[Stored items]
::::

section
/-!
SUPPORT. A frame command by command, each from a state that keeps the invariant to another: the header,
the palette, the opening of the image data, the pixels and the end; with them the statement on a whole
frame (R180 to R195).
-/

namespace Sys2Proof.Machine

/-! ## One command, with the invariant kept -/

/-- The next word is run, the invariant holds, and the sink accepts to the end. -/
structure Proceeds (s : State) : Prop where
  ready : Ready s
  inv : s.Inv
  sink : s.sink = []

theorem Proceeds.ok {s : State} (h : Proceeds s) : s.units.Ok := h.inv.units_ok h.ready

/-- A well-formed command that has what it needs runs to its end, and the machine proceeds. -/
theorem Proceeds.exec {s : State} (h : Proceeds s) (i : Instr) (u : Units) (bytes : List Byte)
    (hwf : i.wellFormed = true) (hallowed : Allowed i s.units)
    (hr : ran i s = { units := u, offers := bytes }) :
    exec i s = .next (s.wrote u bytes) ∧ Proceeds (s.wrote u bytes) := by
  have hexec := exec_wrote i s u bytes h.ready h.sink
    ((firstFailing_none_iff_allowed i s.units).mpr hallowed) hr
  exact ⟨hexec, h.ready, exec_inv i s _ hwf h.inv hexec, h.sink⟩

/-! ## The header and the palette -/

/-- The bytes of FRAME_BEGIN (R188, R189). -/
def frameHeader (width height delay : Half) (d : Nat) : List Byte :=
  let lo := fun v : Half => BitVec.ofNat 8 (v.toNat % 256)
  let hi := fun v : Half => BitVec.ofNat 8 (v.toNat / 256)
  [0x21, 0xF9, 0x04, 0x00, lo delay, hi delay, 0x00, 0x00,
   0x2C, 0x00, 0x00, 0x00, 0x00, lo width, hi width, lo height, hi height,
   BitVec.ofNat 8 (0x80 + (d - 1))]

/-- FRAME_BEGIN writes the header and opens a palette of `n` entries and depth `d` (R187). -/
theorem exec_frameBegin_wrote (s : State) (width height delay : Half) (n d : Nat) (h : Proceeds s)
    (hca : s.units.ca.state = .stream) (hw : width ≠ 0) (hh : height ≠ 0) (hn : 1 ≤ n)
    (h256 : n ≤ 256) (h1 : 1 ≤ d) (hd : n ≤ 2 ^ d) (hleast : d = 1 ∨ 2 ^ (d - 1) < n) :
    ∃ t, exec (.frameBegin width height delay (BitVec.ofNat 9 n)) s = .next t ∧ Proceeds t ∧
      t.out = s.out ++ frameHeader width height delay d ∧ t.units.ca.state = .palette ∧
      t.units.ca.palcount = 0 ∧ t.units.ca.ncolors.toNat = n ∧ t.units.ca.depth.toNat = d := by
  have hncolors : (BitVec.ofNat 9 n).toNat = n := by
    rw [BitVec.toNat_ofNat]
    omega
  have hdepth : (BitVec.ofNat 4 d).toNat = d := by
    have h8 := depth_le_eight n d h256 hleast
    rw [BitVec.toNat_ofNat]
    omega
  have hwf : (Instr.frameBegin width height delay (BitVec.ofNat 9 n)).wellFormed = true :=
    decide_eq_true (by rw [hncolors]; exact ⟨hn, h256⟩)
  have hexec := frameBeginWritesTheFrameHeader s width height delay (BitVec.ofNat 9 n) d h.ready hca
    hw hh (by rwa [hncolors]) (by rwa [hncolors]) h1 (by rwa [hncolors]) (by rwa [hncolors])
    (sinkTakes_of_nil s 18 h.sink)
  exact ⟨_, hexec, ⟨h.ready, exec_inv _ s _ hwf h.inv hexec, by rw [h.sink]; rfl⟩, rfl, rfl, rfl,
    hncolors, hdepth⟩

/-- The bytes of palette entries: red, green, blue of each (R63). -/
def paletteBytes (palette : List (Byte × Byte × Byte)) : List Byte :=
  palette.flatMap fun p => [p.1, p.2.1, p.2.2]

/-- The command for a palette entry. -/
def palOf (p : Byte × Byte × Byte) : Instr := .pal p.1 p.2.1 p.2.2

::::

# Task statement:
Among the records, find every line with the word "hleast" and copy it.

# Output for this exercise:
    (h256 : n ≤ 256) (h1 : 1 ≤ d) (hd : n ≤ 2 ^ d) (hleast : d = 1 ∨ 2 ^ (d - 1) < n) :
    have h8 := depth_le_eight n d h256 hleast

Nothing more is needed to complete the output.